Key Concepts in Negotiating Venture Capital Financing 

     

Identifying the right venture capital partner and securing financing represent major achievements for a growth-stage company. Before the transaction is finalized, however, management faces an additional hurdle: negotiating the terms of the venture capital financing.

The key concepts involved in the negotiations are outlined below. The terms and conditions of the proposed investment are usually presented in a term sheet.

The valuation of the company is critical because it governs the percentage of equity relinquished in return for the investment capital. Valuation is usually expressed in “pre-money” terms, before injection of the venture capital funds. It is typically based on industry comparable valuations and recent transactions. Management should prepare a strong case for maximizing the value placed on their business.

The total investment and timing of cash inflows are also important. The release of funds may be staggered over time and payments may be tied to the accomplishment of set milestones. No funds will be released before the due diligence process is completed, which can take up to 45 days. During this period, the venture capital provider will insist on an exclusivity period when the company will be prohibited from accepting an alternative financing proposal.

Venture capital providers usually receive preferred stock in return for their investment. The main characteristic of preferred stock is that it has priority over common stock (usually owned by company founders) in the event of a company liquidation or sale. This provides downside protection for the venture capital provider. The provisions of the preferred stock may also include the right to accrue dividends, which become payable when the company is profitable, and the right to convert the preferred stock to common stock to profit from upside potential if the business is successful.

Stock owned by company founders and management may include vesting provisions, whereby the right to ownership accrues over time. This aligns management interests with those of investors.

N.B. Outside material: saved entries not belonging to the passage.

-- ==== Sys2Proof/Machine/Harvest.lean ====
section
/-! DEFINITION. HARVEST: the Jumpman peanut overlay (46_jumpman R204..R207). -/

namespace Sys2Proof.Machine

/-- The harvest-grid predicate `Invalid(x, y)` (46_jumpman R204). -/
def invalidCell (hx hy x y : Nat) : Bool :=
  decide ((x + 0x30 + hx) % 32 < 7) || decide ((2 * y + 0x20 + hy) % 32 < 5)

/-- A peanut record: cell (x, y), playfield pixel (px, py) (46_jumpman R206). -/
structure Peanut where
  x : Byte
  y : Byte
  px : Byte
  py : Byte
deriving DecidableEq, Repr, Inhabited

/-- The address of record n (46_jumpman R206). -/
def peanutAddr (c : Csrs) (n : Nat) : Nat := c.jmList.toNat + 4 * n

/-- The four addresses of record n (46_jumpman R206). -/
def peanutAddrs (c : Csrs) (n : Nat) : List Nat :=
  [peanutAddr c n, peanutAddr c n + 1, peanutAddr c n + 2, peanutAddr c n + 3]

/-- Record n of the peanut list (46_jumpman R206). -/
def peanut (s : State) (n : Nat) : Peanut where
  x := s.engineRead n (peanutAddr s.csr n)
  y := s.engineRead n (peanutAddr s.csr n + 1)
  px := s.engineRead n (peanutAddr s.csr n + 2)
  py := s.engineRead n (peanutAddr s.csr n + 3)

/-- Whether a record is marked: its pixel lies in the plane and its cell is invalid (46_jumpman R205). -/
def peanutHits (c : Csrs) (r : Peanut) : Bool :=
  decide (r.px.toNat < c.bpr.toNat) && decide (r.py.toNat < c.numRows.toNat)
    && invalidCell c.hx.toNat c.hy.toNat r.x.toNat r.y.toNat

/-- The offset of a record's pixel in the style plane (46_jumpman R205). -/
def peanutOffset (c : Csrs) (r : Peanut) : Nat := r.py.toNat * c.bpr.toNat + r.px.toNat

/-- The records that are marked, by number (46_jumpman R205). -/
def hitRecords (s : State) : List Nat := (List.range s.csr.jmCount.toNat).filter fun n => peanutHits s.csr (peanut s n)

/-- The style plane (20_memory R76). -/
def planeRegion (c : Csrs) : Region := ⟨c.styleBase.toNat, c.bpr.toNat * c.numRows.toNat⟩

/-- The peanut list (20_memory R76). -/
def listRegion (c : Csrs) : Region := ⟨c.jmList.toNat, 4 * c.jmCount.toNat⟩

/-- The style byte at offset k of the plane after HARVEST: the comment bit is set if a marked record names it, every
other bit is kept (46_jumpman R205). -/
def harvestByte (s : State) (k : Nat) : Byte :=
  let old := s.mem.read (s.csr.styleBase.toNat + k)
  if (hitRecords s).any (fun n => peanutOffset s.csr (peanut s n) == k) then old ||| 0x20 else old

/-- The records that reach their marking access: marked, and none of the four record reads returns a bus error (log 21). -/
def markingRecords (s : State) : List Nat :=
  (hitRecords s).filter fun n => !(peanutAddrs s.csr n).any (s.busError .read)

/-- The style-plane addresses that HARVEST reads and writes (46_jumpman R205). -/
def markedAddrs (s : State) : List Nat :=
  (markingRecords s).map fun n => s.csr.styleBase.toNat + peanutOffset s.csr (peanut s n)

/-- HARVEST as checks and work: RANGE, OVERLAP, then the marking (46_jumpman R205). -/
def planHarvest (s : State) : Plan :=
  let c := s.csr
  let plane := planeRegion c
  let list := listRegion c
  { error := firstError
      [ (!plane.inRange || !list.inRange, .range),
        (plane.overlaps list, .overlap) ]
    work :=
      { Work.none with
        reads := (List.range c.jmCount.toNat).flatMap (peanutAddrs c) ++ markedAddrs s
        writes := markedAddrs s
        readRegions := [plane, list]
        out := plane
        byteAt := harvestByte s
        hits := some (hitRecords s).length } }

/-- HARVEST (46_jumpman R205); JM_HITS is 0 from its acceptance on. -/
def execHarvest (s : State) : Host.Outcome State Fault Refusal := runPlan (planHarvest s) (clearHits s)

end Sys2Proof.Machine
end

Venture capitalists also negotiate for anti-dilution provisions to protect their position if later financing rounds place a lower value on the company. This puts an investor in a previous round in the same position as if they had invested at the lower price of the subsequent valuation. They also usually require pre-emptive rights for future equity offerings so they have the option to maintain their percentage ownership through additional investment.

Venture capital investors will want to occupy or appoint a set number of board positions. They may also seek the right to add to or change the incumbent management team and specify the terms of management employment contracts. Restrictions may also be placed on the actions that management can take without venture capitalist approval, such as raising additional capital or divesting assets. Investors will also takes measures to ensure that all intellectual property rights reside with the company and not employees.

Preparedness, knowledge and leverage are the keys to successful negotiation and a company should engage experienced legal representation to ensure the most favorable outcome. Do not underestimate the implications of the financing terms on the future success of the business and the future wealth of the company founders.